When it comes to Artificial Neural Networks, the world is awash with roll-your-own. Everyone has their own brand and implementation.  Although the theory and practice is well thought out, tested and put into use, the implementation in almost every case is different. In our company, we have a partner university training artificial neural nets for our field of endeavor as a research project for graduate students.

Very few roll-your-own ANN's or Artificial Neural Networks are object-oriented in terms of the way they are programmed. This is because it is easier to have a monolithic program where each layer resides in an array, and the neurons can input and output to each other easily.  All ANNs are coded in everything from Java, to C, to C++, to C# to kiddie scripting.  I am here to preach today, that there should be a standard Artificial Neuron.  To be more explicit, the standardization should be in the recipe for layers, inputs, weights, biases and outputs.  Let me explain.

While the roll-your-own is efficient for each application, it has several major drawbacks.  Let me go through some of them.

The first one is portability. We have a multitude of platforms on everything from Windows to Linux, to Objective C in the iOS native format, to QNX to folks putting Artificial Neural Networks on silicon, and programming right down to the bare metal, or the semi-metals that dope the silicon matrix in the transistor junctions of the chips. We need to be able to run a particular set of specifically trained neural nets on a variety of platforms.

The multiplicity of platforms was seen early on and as a result, we had strange things developed like CORBA or Common Object Request Broker Architecture being formulated ( http://en.wikipedia.org/wiki/Common_Object_Request_Broker_Architecture ). CORBA came about in the early 1990's in its initial incarnations however it is bulky and adds a code-heavy layer of abstraction to each platform when you want to transport silicon brainiacs like a multilayer perceptron machine. The idea of distributed computing is an enticing one, but due to a large variety of factors, including security and the continued exponential multiplication of integrated transistors on a chip according to Moore's Law, it is a concept that has been obviated for the present time.

My contention, is that if you had a standard for a Neural Net, then you wouldn't have to call some foreign memory or code object from a foreign computer. You would just use a very simple light-weight data protocol to transfer post-learning layers, weights and biases (like JSON)  and bingo -- you can replicate smartness on a new machine in minutes without access to training data, or the time spent training the artificial neural net. It would be like unpacking a thinker in a box. You could be dumber than a second coat of paint, but no one would notice, because your mobile phone did your thinking for you.

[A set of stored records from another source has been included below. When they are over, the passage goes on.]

/-- Bytes of the read requests that read a part back. -/
def HarvestOp.backLen (h : HarvestOp) : Nat := (h.part.2 + 63) / 64 * 64

/-- Sends the read requests that read a part back from a node (R261, R332). -/
def sendBack (h : HarvestOp) (s : State) : State :=
  let (xid, s) := newXid s
  let a := h.addr + h.part.1
  let (port, after, behind) := readPort s h.node a (a + h.backLen)
  let ks := (upFrom 0 ((h.backLen + 4095) / 4096))
  let i : InXfer := { src := h.node, xid := xid, vl := 0, port := port, next := ks.length, got := 0, last := s.cyc, extend := 0,
                      stalled := false, tracked := true, reads := [], opened := false, back := true }
  let req (k : Nat) : OutPacket :=
    let flags := 2 + (if k = 0 then 4 else 0) + (if k + 1 = ks.length then 8 else 0)
    let x : Piece := { addr := a + 4096 * k, data := [], spec := specBytes [(22, 2, min 4096 (h.backLen - 4096 * k))] }
    { (s.ownPacket 0x02 h.node xid k flags x 0 0).out 2 true after with behind := behind }
  updHarvest (fun h => { h with phase := 2, back := [] })
    (enqueue port (ks.map req) { s with fab := { s.fab with inn := s.fab.inn ++ [i] } })

/-- An export goes on: a part is written, read back once its writing is acknowledged, and judged. A failed image's header is not read
back (R328, R332, R333, R344). -/
def exportNext (h : HarvestOp) (host : List (Nat × Byte)) (s : State) : State :=
  if h.phase = 0 then
    if s.engineHeld (s.rg .hrvAreaBase + h.part.1) h.part.2 then s else exportPart h s
  else if h.phase = 1 then
    if h.dest = 1 then
      if h.atHeader && h.failed then nextPart h s
      else
        match hostBytes host (h.addr + h.part.1) h.part.2 with
        | some b => judgePart h b s
        | none => endHarvest .abandoned s
    else if s.unackedFor .export_ then s
    else if h.atHeader && h.failed then nextPart h s
    else sendBack h s
  else if h.back.length < h.backLen then s
  else judgePart h (h.back.take h.part.2) s

/-- The lowest source block that has not been copied. -/
def State.nextBlock (s : State) (h : HarvestOp) : Option Nat := (List.range (sourceBlocks h.segs)).find? s.uncopied

/-- Whether the copy of a source block waits for its memories. No request to the block goes ahead of the copy: its writes wait for it
(R184, R190, R330). -/
def State.blockHeld (s : State) (h : HarvestOp) (i : Nat) : Bool :=
  match segAt h.segs i with
  | some (g, j) =>
    let a := g.base + j * 0x10000
    s.rangeHeld a 0x10000 || s.hotShort a 0x10000 || s.engineHeld (s.rg .hrvAreaBase + g.blockOff j) (imageBytes g.mode)
  | none => false

/-- HARVEST_BLOCK_COPY: the engine copies the next source block; when none is left it writes the CRC table and the manifest,
and exports. host gives what host memory returns when an export is read back. -/
def harvestBlockCopyOp (host : List (Nat × Byte)) (s : State) : State :=
  if !s.alive then s
  else
    match s.hrv.op with
    | none => s
    | some h =>
      if h.stage2 then (if h.dest = 1 && !s.hostUp then s else exportNext h host s)
      else
        match s.nextBlock h with
        | some i => if s.blockHeld h i then s else copyBlock i s
        | none => if s.engineHeld (s.rg .hrvAreaBase) (dataOffset (segsBlocks h.segs)) then s else endStage1 h s

/-- HARVEST_BLOCK_COPY (R330); host is what host memory answers to a read-back (R332), nothing unless the command gives it. -/
def execHarvestBlockCopy (s : State) (host : List (Nat × Byte) := []) : Host.Outcome State Fault Refusal :=
  .next (harvestBlockCopyOp host s)

/-! ## HRV_ENABLE (R444) -/

/-- HARVEST_ENGINE_ENABLE: HRV_ENABLE.enable; during a DISABLE of the engine it is ignored and recorded. -/
def harvestEngineEnableOp (s : State) : State :=
  if (s.disabling 5 0).isSome then barErr 36 0x700060 s else s.setRgBits .hrvEnable 0 1 1

/-- HARVEST_ENGINE_ENABLE (R444). -/
def execHarvestEngineEnable (s : State) : Host.Outcome State Fault Refusal :=
  .next (barWrite 0x700060 harvestEngineEnableOp s)

/-! ## RESTORE (R335 to R337) -/

/-- A candidate from its 32 bytes; none when bytes that must be zero are not. -/
def candOf (b : List Byte) : Option Cand :=
  if numIn b 5 1 ≤ 1 && numIn b 6 2 = 0 && numIn b 24 8 = 0 then
    some { step := numIn b 0 5, host := numIn b 5 1 = 0, addr := numIn b 8 8, len := numIn b 16 8, ok := false }
  else none

/-- The candidates of a RESTORE. -/
def restoreCands (d : HostDesc) : List (Option Cand) :=
  (List.range (descNum d 0x18 1)).map (fun k => candOf (((descData d).drop (32 * k)).take 32))

/-- The group of a RESTORE. -/
def restoreGroup (d : HostDesc) : Option Nat := if bit (descNum d 0x19 1) 0 then some (descNum d 0x1A 2) else none

/-- Whether command 0 of a group is the one that a RESTORE needs, and the group stands at it (R337). -/
def State.restoreGroupOk (s : State) (g : Nat) : Bool :=
  let e := s.collEntry g
  let c := s.collCmd e 0
  g < 4096 && (s.group g).st = .idle && (s.group g).cmd = 0 && c.op = 2 && c.elems = 8 && c.red = 2 && c.trans = 1 && c.fin = 7 &&
  c.fout = 7

/-- Whether a candidate in this module's memory cannot be read yet (R184, R190). -/
def State.candsHeld (s : State) (cs : List Cand) : Bool := cs.any (fun c => !c.host && s.engineHeld c.addr c.len)

/-- What the module answers to a RESTORE. -/
def judgeRestore (d : HostDesc) (s : State) : Answer :=
  let n := descNum d 0x18 1
  let cs := (restoreCands d).filterMap id
  if n = 0 || 8 < n || !slotsAre d ((n + 1) / 2) || cs.length ≠ n || !(cs.map (·.step)).Nodup ||
     cs.any (fun c => !c.host && !s.mpaOk c.addr c.len) then .fail .malformed
  else if s.harvestOut then .refuse 11
  else if s.steps.job || s.hrv.op.isSome || s.hrv.restore.isSome then .refuse 12
  else if (restoreGroup d).any (fun g => !s.restoreGroupOk g) then .fail .malformed
  else if s.candsHeld cs then .hold
  else .accept

/-- Bytes of a candidate's image: from the host memory that a command brings, where a read may fail, or from this module's. -/
def State.candBytes (s : State) (host : List (Nat × Byte)) (c : Cand) (off n : Nat) : Option (List Byte) :=
  if c.host then hostBytes host (c.addr + off) n else some (readRange s (c.addr + off) n).data

/-- The segments of a manifest. -/
def manifestSegs (h : List Byte) : List HSeg :=
  (List.range (min 32 (numIn h 6 2))).map (fun k =>
    let o := 0x100 + 16 * k
    { kind := numIn h (o + 5) 1, mode := numIn h (o + 4) 1, base := 0, blocks := numIn h o 4, imgOff := numIn h (o + 8) 8 })

/-- Whether a candidate's manifest is the one it must be: magic, failed flag, digest, signature, key, step and node (R336). -/
def State.manifestOk (s : State) (key : Quad) (c : Cand) (h table : List Byte) : Bool :=
  let dig := Config.sha384 (h.take 0x300 ++ table)
  numIn h 0 4 = 0x4D565248 && !bit (numIn h 5 1) 3 && beBytes 48 dig.toNat = (h.drop 0x300).take 48 &&
  (!s.rgBit .hrvSignCfg 1 || Config.ecdsaVerify ((h.drop 0x390).take 97) dig ((h.drop 0x330).take 96)) &&
  numIn h 8 8 = key.toNat && numIn h 0x10 5 = c.step && numIn h 0x16 2 = s.nodeId

/-- Whether a block's CRC-64 is the one that the table gives it. -/
def crcMatches (table : List Byte) (k : Nat) (b : List Byte) : Bool := (crc64 b).toNat = numIn table (8 * k) 8

/-- What a candidate's manifest says: its header, its segments and its CRC table; none where a read of host memory fails. -/
def State.candManifest (s : State) (host : List (Nat × Byte)) (c : Cand) : Option (List Byte × List HSeg × List Byte) :=
  match s.candBytes host c 0 1024 with
  | some h => (s.candBytes host c 1024 (8 * segsBlocks (manifestSegs h))).map (fun t => (h, manifestSegs h, t))
  | none => none

/-- The image blocks of a candidate that agree with its CRC table; none where a read of host memory fails. -/
def State.candBlocks (s : State) (host : List (Nat × Byte)) (c : Cand) (gs : List HSeg) (table : List Byte) : Option (List Nat) :=
  let one (k : Nat) : Option (Option Nat) := match segAt gs k with
    | some (g, j) =>
      if g.blockOff j + imageBytes g.mode ≤ c.len then
        (s.candBytes host c (g.blockOff j) (imageBytes g.mode)).map (fun b => if crcMatches table k b then some k else none)
      else some none
    | none => some none
  let ks := (List.range (segsBlocks gs)).map one
  if ks.all Option.isSome then some (ks.filterMap (fun x => x.bind id)) else none

/-- What reading a candidate finds: whether it is verified, the blocks that agree, and the blocks of its image; none where a read of
host memory fails (R336, R344).
DEDUCED, log entry 67. -/
def State.verifies (s : State) (key : Quad) (host : List (Nat × Byte)) (c : Cand) : Option (Bool × Nat × Nat) :=
  match s.candManifest host c with
  | some (h, gs, table) =>
    let n := segsBlocks gs
    if s.manifestOk key c h table && n = numIn h 0x18 4 then
      (s.candBlocks host c gs table).map (fun ks => (ks.length = n, ks.length, n))
    else some (false, 0, 0)
  | none => none

/-- Writes the agreement's input, and signals its trigger (R337). -/
def joinAgreement (g : Nat) (cs : List Cand) (s : State) : State :=
  let c := s.collCmd (s.collEntry g) 0
  let v := (List.range 8).flatMap (fun j => leBytes 4 (if (cs[j]?).any (·.ok) then 0x3F800000 else 0))
  addSignal { source := .host, pass := none, dest := none, node := 0, tally := c.trigger, inc := c.need, fence := [], lines := [],
              desc := none, bare := false } (unitWrite c.input v s)

/-- The promise of a RESTORE, which declares no rate: M, and the bytes of every candidate, and once more those of the longest, at the
rate of the host link (R339, R360, DESIGN CHOICE, log entry 67). -/
def State.restorePromise (s : State) (cs : List Cand) : Nat :=
  s.margin + (((cs.map (·.len)).sum + (cs.map (·.len)).foldl max 0) * 7 + 199) / 200

/-- An accepted RESTORE: its candidates are verified, and it takes part in the agreement of its group; a failed read of host memory
ends it as an abandoned transfer does (R336, R337, R344). -/
def actRestore (d : HostDesc) (host : List (Nat × Byte)) (i : Inflight) (s : State) : State :=
  let key := BitVec.ofNat 64 (descNum d 0x10 8)
  let cs := (restoreCands d).filterMap id
  let s := each (cs.filter (fun c => !c.host)) (fun c s => noteRead c.addr c.len 4 s.oldestStep s) s
  let vs := cs.map (s.verifies key host)
  let i := { i with promise := s.restorePromise cs, work := .restore }
  if vs.any Option.isNone then finish i .abandoned 0 [] [] s
  else
    let found := vs.filterMap id
    let cs := (cs.zip found).map (fun x => { x.1 with ok := x.2.1 })
    let s := s.setRg .hrvProgress ((found.map (·.2.1)).sum + (found.map (·.2.2)).sum * 2 ^ 32)
    let goal : Word := match restoreGroup d with
      | some g => let c := s.collCmd (s.collEntry g) 0; (s.mtally c.done).count + BitVec.ofNat 32 c.inc
      | none => 0
    let s := addInflight i s
    let s := { s with hrv := { s.hrv with restore := some { desc := i.id, key := key, cands := cs, group := restoreGroup d,
                                                            target := goal } } }
    match restoreGroup d with
    | some g => joinAgreement g cs s
    | none => s

/-- RESTORE: verifies candidate images. -/
def restoreOp (d : HostDesc) (host : List (Nat × Byte)) (s : State) : State :=
  consume 0x08 d (judgeRestore d) (actRestore d host) s

/-- RESTORE (R335). -/
def execRestore (d : HostDesc) (host : List (Nat × Byte)) (s : State) : Host.Outcome State Fault Refusal :=
  .next (restoreOp d host s)

/-! ## The commit (R338, R339) -/

/-- Ends a restore with a status. -/
def endRestore (st : Status) (s : State) : State :=
  match s.hrv.restore with
  | some r => settle (complete r.desc st 0 [] [] { s with hrv := { s.hrv with restore := none } })
  | none => s

/-- The slots of the agreement: the output of the group, or the module's own vector. -/
def State.agreed (s : State) (r : RestoreOp) : List Bool :=
  match r.group with
  | some g =>
    let c := s.collCmd (s.collEntry g) 0
    (List.range 8).map (fun j => s.memNum (c.output + 4 * j) 4 = 0x3F800000)
  | none => r.cands.map (·.ok)

/-- The newest candidate whose slot is 1.0. -/
def State.commonStep (s : State) (r : RestoreOp) : Option Cand :=
  ((r.cands.zip (s.agreed r)).filter (·.2)).foldl (fun best x => match best with
    | none => some x.1
    | some c => if c.step < x.1.step then some x.1 else some c) none

/-- Copies one block of an image into the staging area, and reads it back: a block that fails is copied once more. none says that a
read of host memory failed (R338, R339, R344). -/
def stageBlock (host : List (Nat × Byte)) (c : Cand) (table : List Byte) (g : HSeg) (k j : Nat) (s : State) : State × Option Bool :=
  let n := imageBytes g.mode
  let a := s.rg .hrvStageBase + g.blockOff j
  let fits : Bool := g.blockOff j + n ≤ s.rg .hrvStageSize
  match s.candBytes host c (g.blockOff j) n with
  | none => (s, none)
  | some b =>
    let put (s : State) : ReadOut × State := readBy 4 s.oldestStep a n (if fits then enginePut a b s else s)
    let good (r : ReadOut) : Bool := fits && crcMatches table k r.data
    let (r1, s1) := put s
    if good r1 then (s1, some true)
    else
      let (r2, s2) := put s1
      if good r2 then (s2, some true) else (verifyFailed 3 1 k (crc64 r2.data) s2, some false)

There is another aspect to this, and it is the commercial aspect.  If I came across a unique data set, and trained a bunch of neural networks to predict stuff in the realm of that data set, I potentially could have a bunch of very valuable neural nets that I could sell to you.  All that you would have is pay me the money, download my neural net recipe with its standardized notation, and be in business generating your own revenue stream. It wouldn't matter what platform, operating system or chip set that your computer or device used -- the notation for the recipe of the artificial neural network would be agnostic to the binaries.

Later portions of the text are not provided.